Теперь Линда заделалась большой любительницей воды: она надевала купальник и мой старый плавательный пояс еще до завтрака и торчала в воде, пока ее силой не выволакивали на берег. При этом она не желала вести себя в воде так, как велели ей мы: не хотела плескаться на мелководье у берега, а переступала ногами по дну до тех пор, пока оно не уходило из-под ног, и тогда начинала подпрыгивать в волнах как поплавок, ныряя с головой с накрепко зашитым ртом, топтала воду или чем уж там ей это представлялось, но означало оно одно: мы с мамкой вынуждены были бултыхаться вокруг нее в качестве спасательных кругов, пытаясь разными маневрами направить ее в нужном направлении, а именно — к берегу; при этом мы — абсолютно без толку — кричали ей, чтобы она работала руками. Она же их использовала только для того, чтобы судорожно цепляться за плавательный пояс, что было совершенно бессмысленно, поскольку мамка так туго его шнуровала, что на теле Линды отпечатывался рисунок, похожий на шахматную доску.
Это был плавательный пояс старинного образца; я думаю, он был набит оленьим мехом, так что он впитывал воду и медленно, но верно превращался из плавсредства в свинцовое грузило, из-за чего через регулярные промежутки времени его приходилось выбивать о скалы или топтать ногами, чтобы выдавить из него хоть часть воды, и потом еще просушивать на солнце сколько удавалось. До конца он ни разу не высох, целое лето оставался сырым и холодным, так что всякий раз, надев его, Линда начинала дрожать, поэтому предпочитала не снимать и так и ходить в нем все время, но этому мамка противилась.
— Ты же простудишься.
Кроме того, Линда очень сильно обгорала, особенно лицо и плечи, только они и торчали над водой, так что ее приходилось намазывать “Нивеей” и даже заставлять купаться в белой блузке. Опять же мамка принялась за старое, хотя потом всегда жалела, но удержаться все-таки никак не могла, и стала выспрашивать Линду, как она проводила лето раньше. Едва начинались эти расспросы, Линда вставала и уходила, чем бы мы в этот момент ни занимались — словно высшие силы отдавали ей приказ уйти, так что мамке, или мне, или нам обоим приходилось догонять ее, а потом идти рядом и болтать о чем придется, пока она не останавливалась и не окидывала нас взглядом, означавшим, что она наконец услышала, что ей по нраву, и забыла все, что взвихрил в ее голове опрометчивый вопрос. Линда умела как-то так на нас посмотреть, что я начал задумываться, а что, собственно, происходит у нее в голове. Вообще, смотреть на Линду — это будто прижимать глаз плотнее и плотнее к окуляру Кристианова микроскопа в надежде разглядеть что-нибудь узнаваемое или поддающееся пониманию.
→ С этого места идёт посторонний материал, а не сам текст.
-- ==== Sys2Proof/Word.lean ====
section
/-! DEFINITION. The plain data of the block: bytes, nibbles, the two fixed byte groups a frame carries, and the
8-byte frame (spec 00_scope.md R12, 30_encoding.md R70). -/

namespace Sys2Proof

/-- A byte is an unsigned integer 0..255 (R12). -/
abbrev Byte := BitVec 8

/-- Half a byte: a frame type, a sequence number, a span length (R13). -/
abbrev Nibble := BitVec 4

/-- The seven bytes `f[1]` .. `f[7]` of a frame (R72, R74, R75). -/
structure Seven where
  b1 : Byte
  b2 : Byte
  b3 : Byte
  b4 : Byte
  b5 : Byte
  b6 : Byte
  b7 : Byte
  deriving DecidableEq, Repr

/-- The six payload bytes `f[2]` .. `f[7]` of a first frame (R73). -/
structure Six where
  b2 : Byte
  b3 : Byte
  b4 : Byte
  b5 : Byte
  b6 : Byte
  b7 : Byte
  deriving DecidableEq, Repr

/-- A frame: exactly 8 bytes, byte 0 and the seven after it (R12, R70). -/
structure Frame where
  b0   : Byte
  rest : Seven
  deriving DecidableEq, Repr

/-- The seven bytes in order, lowest index first. -/
def Seven.toList (d : Seven) : List Byte := [d.b1, d.b2, d.b3, d.b4, d.b5, d.b6, d.b7]

/-- The six bytes in order, lowest index first. -/
def Six.toList (d : Six) : List Byte := [d.b2, d.b3, d.b4, d.b5, d.b6, d.b7]

/-- The eight bytes of a frame in order, `f[0]` first (R53). -/
def Frame.bytes (f : Frame) : List Byte := f.b0 :: f.rest.toList

end Sys2Proof
end

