-- ==== Sys2Proof/Laws/State.lean ====
section
/-! SUPPORT. One lemma per field and named update of State: what the update writes, and that it leaves every other field
alone. Tagged simp, so that no later proof unfolds a record update. -/

namespace Sys2Proof.Machine

/-! ### emit -/

@[simp] theorem emit_phase (f : Frame) (s : State) : (emit f s).phase = s.phase := rfl
@[simp] theorem emit_session (f : Frame) (s : State) : (emit f s).session = s.session := rfl
@[simp] theorem emit_lock (f : Frame) (s : State) : (emit f s).lock = s.lock := rfl
@[simp] theorem emit_rxSize (f : Frame) (s : State) : (emit f s).rxSize = s.rxSize := rfl
@[simp] theorem emit_rxLen (f : Frame) (s : State) : (emit f s).rxLen = s.rxLen := rfl
@[simp] theorem emit_rxSeq (f : Frame) (s : State) : (emit f s).rxSeq = s.rxSeq := rfl
@[simp] theorem emit_rxBuf (f : Frame) (s : State) : (emit f s).rxBuf = s.rxBuf := rfl
@[simp] theorem emit_txLen (f : Frame) (s : State) : (emit f s).txLen = s.txLen := rfl
@[simp] theorem emit_txBuf (f : Frame) (s : State) : (emit f s).txBuf = s.txBuf := rfl
@[simp] theorem emit_mem (f : Frame) (s : State) : (emit f s).mem = s.mem := rfl
@[simp] theorem emit_inbox (f : Frame) (s : State) : (emit f s).inbox = s.inbox := rfl
@[simp] theorem emit_out (f : Frame) (s : State) : (emit f s).out = s.out ++ [f] := rfl
@[simp] theorem emit_tfault (f : Frame) (s : State) : (emit f s).tfault = s.tfault := rfl

/-! ### raiseTfault -/

@[simp] theorem raiseTfault_phase (k : TFault) (s : State) : (raiseTfault k s).phase = .rxIdle := rfl
@[simp] theorem raiseTfault_session (k : TFault) (s : State) : (raiseTfault k s).session = s.session := rfl
@[simp] theorem raiseTfault_lock (k : TFault) (s : State) : (raiseTfault k s).lock = s.lock := rfl
@[simp] theorem raiseTfault_rxSize (k : TFault) (s : State) : (raiseTfault k s).rxSize = s.rxSize := rfl
@[simp] theorem raiseTfault_rxLen (k : TFault) (s : State) : (raiseTfault k s).rxLen = s.rxLen := rfl
@[simp] theorem raiseTfault_rxSeq (k : TFault) (s : State) : (raiseTfault k s).rxSeq = s.rxSeq := rfl
@[simp] theorem raiseTfault_rxBuf (k : TFault) (s : State) : (raiseTfault k s).rxBuf = s.rxBuf := rfl
@[simp] theorem raiseTfault_txLen (k : TFault) (s : State) : (raiseTfault k s).txLen = s.txLen := rfl
@[simp] theorem raiseTfault_txBuf (k : TFault) (s : State) : (raiseTfault k s).txBuf = s.txBuf := rfl
@[simp] theorem raiseTfault_mem (k : TFault) (s : State) : (raiseTfault k s).mem = s.mem := rfl
@[simp] theorem raiseTfault_inbox (k : TFault) (s : State) : (raiseTfault k s).inbox = s.inbox := rfl
@[simp] theorem raiseTfault_out (k : TFault) (s : State) : (raiseTfault k s).out = s.out := rfl
@[simp] theorem raiseTfault_tfault (k : TFault) (s : State) : (raiseTfault k s).tfault = some k := rfl

/-! ### toIdle -/

@[simp] theorem toIdle_phase (s : State) : (toIdle s).phase = .rxIdle := rfl
@[simp] theorem toIdle_session (s : State) : (toIdle s).session = s.session := rfl
@[simp] theorem toIdle_lock (s : State) : (toIdle s).lock = s.lock := rfl
@[simp] theorem toIdle_rxSize (s : State) : (toIdle s).rxSize = s.rxSize := rfl
@[simp] theorem toIdle_rxLen (s : State) : (toIdle s).rxLen = s.rxLen := rfl
@[simp] theorem toIdle_rxSeq (s : State) : (toIdle s).rxSeq = s.rxSeq := rfl
@[simp] theorem toIdle_rxBuf (s : State) : (toIdle s).rxBuf = s.rxBuf := rfl
@[simp] theorem toIdle_txLen (s : State) : (toIdle s).txLen = s.txLen := rfl
@[simp] theorem toIdle_txBuf (s : State) : (toIdle s).txBuf = s.txBuf := rfl
@[simp] theorem toIdle_mem (s : State) : (toIdle s).mem = s.mem := rfl
@[simp] theorem toIdle_inbox (s : State) : (toIdle s).inbox = s.inbox := rfl
@[simp] theorem toIdle_out (s : State) : (toIdle s).out = s.out := rfl
@[simp] theorem toIdle_tfault (s : State) : (toIdle s).tfault = s.tfault := rfl

/-! ### beginStep -/

@[simp] theorem beginStep_phase (s : State) : (beginStep s).phase = s.phase := rfl
@[simp] theorem beginStep_session (s : State) : (beginStep s).session = s.session := rfl
@[simp] theorem beginStep_lock (s : State) : (beginStep s).lock = s.lock := rfl
@[simp] theorem beginStep_rxSize (s : State) : (beginStep s).rxSize = s.rxSize := rfl
@[simp] theorem beginStep_rxLen (s : State) : (beginStep s).rxLen = s.rxLen := rfl
@[simp] theorem beginStep_rxSeq (s : State) : (beginStep s).rxSeq = s.rxSeq := rfl
@[simp] theorem beginStep_rxBuf (s : State) : (beginStep s).rxBuf = s.rxBuf := rfl
@[simp] theorem beginStep_txLen (s : State) : (beginStep s).txLen = s.txLen := rfl
@[simp] theorem beginStep_txBuf (s : State) : (beginStep s).txBuf = s.txBuf := rfl
@[simp] theorem beginStep_mem (s : State) : (beginStep s).mem = s.mem := rfl
@[simp] theorem beginStep_inbox (s : State) : (beginStep s).inbox = s.inbox := rfl
@[simp] theorem beginStep_out (s : State) : (beginStep s).out = [] := rfl
@[simp] theorem beginStep_tfault (s : State) : (beginStep s).tfault = none := rfl

/-! ### takeClosed -/

@[simp] theorem takeClosed_phase (s : State) : (takeClosed s).phase = .closed := rfl
@[simp] theorem takeClosed_session (s : State) : (takeClosed s).session = s.session := rfl
@[simp] theorem takeClosed_lock (s : State) : (takeClosed s).lock = s.lock := rfl
@[simp] theorem takeClosed_rxSize (s : State) : (takeClosed s).rxSize = s.rxSize := rfl
@[simp] theorem takeClosed_rxLen (s : State) : (takeClosed s).rxLen = s.rxLen := rfl
@[simp] theorem takeClosed_rxSeq (s : State) : (takeClosed s).rxSeq = s.rxSeq := rfl
@[simp] theorem takeClosed_rxBuf (s : State) : (takeClosed s).rxBuf = s.rxBuf := rfl
@[simp] theorem takeClosed_txLen (s : State) : (takeClosed s).txLen = s.txLen := rfl
@[simp] theorem takeClosed_txBuf (s : State) : (takeClosed s).txBuf = s.txBuf := rfl
@[simp] theorem takeClosed_mem (s : State) : (takeClosed s).mem = s.mem := rfl
@[simp] theorem takeClosed_inbox (s : State) : (takeClosed s).inbox = s.inbox := rfl
@[simp] theorem takeClosed_out (s : State) : (takeClosed s).out = s.out := rfl
@[simp] theorem takeClosed_tfault (s : State) : (takeClosed s).tfault = s.tfault := rfl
К счастью, это лето можно еще назвать “летом с Борисом”; с ним я познакомился уже на второй день нашей пляжной жизни. Он был моего возраста, моего роста, с таким же лихим вихром на лбу, как и у меня; жил он в жилищном кооперативе вроде нашего, и его тоже интересовали комиксы, книжки, монетки, деревья, стальные шарики, слова и мировое пространство. Мало того, и у него тоже не было отца, мы были почти совсем одинаковые.
Но у него был “дядя”, который приехал сюда с его матерью, плюс старшие братья и “кузены”, так что Борис оказался у них младшим лишним, вот поэтому этот его “дядя” нас и познакомил.
— Эй, парень, может, поиграешь вот с ним? — услышал я вдруг у себя над ухом, когда, стоя на четвереньках, рылся в морском песочке в поисках того, что можно найти только на небесах. Рядом со мной оказался большой лысый дядька в черных и слишком тесных купальных трусах, в которых вроде ничего и не было пониже его голого орехово-коричневого брюха; из уголка рта у него свисала сигаретка. Рядом с ним в купальных трусах явно на вырост, жилистый, маленький и такой загорелый, будто он прожил здесь всю жизнь, стоял Борис и косил глазом в мою бесценную ямку, которая тем временем медленно, но верно наполнялась черной водой. Я в ответ пробурчал что-то невнятное.
“Дядя” просек ситуацию и спросил:
— Крабов ловить умеешь?
— Э-э... — сказал я.
— Борис тебе покажет. Покажешь, Борис?
С этими словами он развернулся к нам спиной и враскачку двинулся прочь, влажно хлюпая шлепанцами на разлапистых ножищах, стряхивая в воду пепел и устремив неподвижный взгляд на розовую точку где-то в вечности безоблачного неба.
Борис, озираясь вокруг, остался рядом со мной; я тоже смотрел по сторонам, потом он уставился мне чуть ли не прямо в глаза, сказал “пошли” и зашагал вначале вдоль пляжа, а потом перебрался на большой камень, торчавший из воды. Отставая от него метра на два-три, я неуверенно побрел к тому же камню, спиной ощущая сверлящий взгляд мамки. Я на этот камень еще не залезал и остался стоять в воде, чувствуя, как цепляются за ноги морские желуди, и восхищаясь Борисом, сумевшим подобраться по воде прямо к здоровенной куче водорослей; Борис наклонился так низко, что вода закрыла ему все лицо до самых корней волос, выудил со дна гроздь мидий и вывалил к моим ногам.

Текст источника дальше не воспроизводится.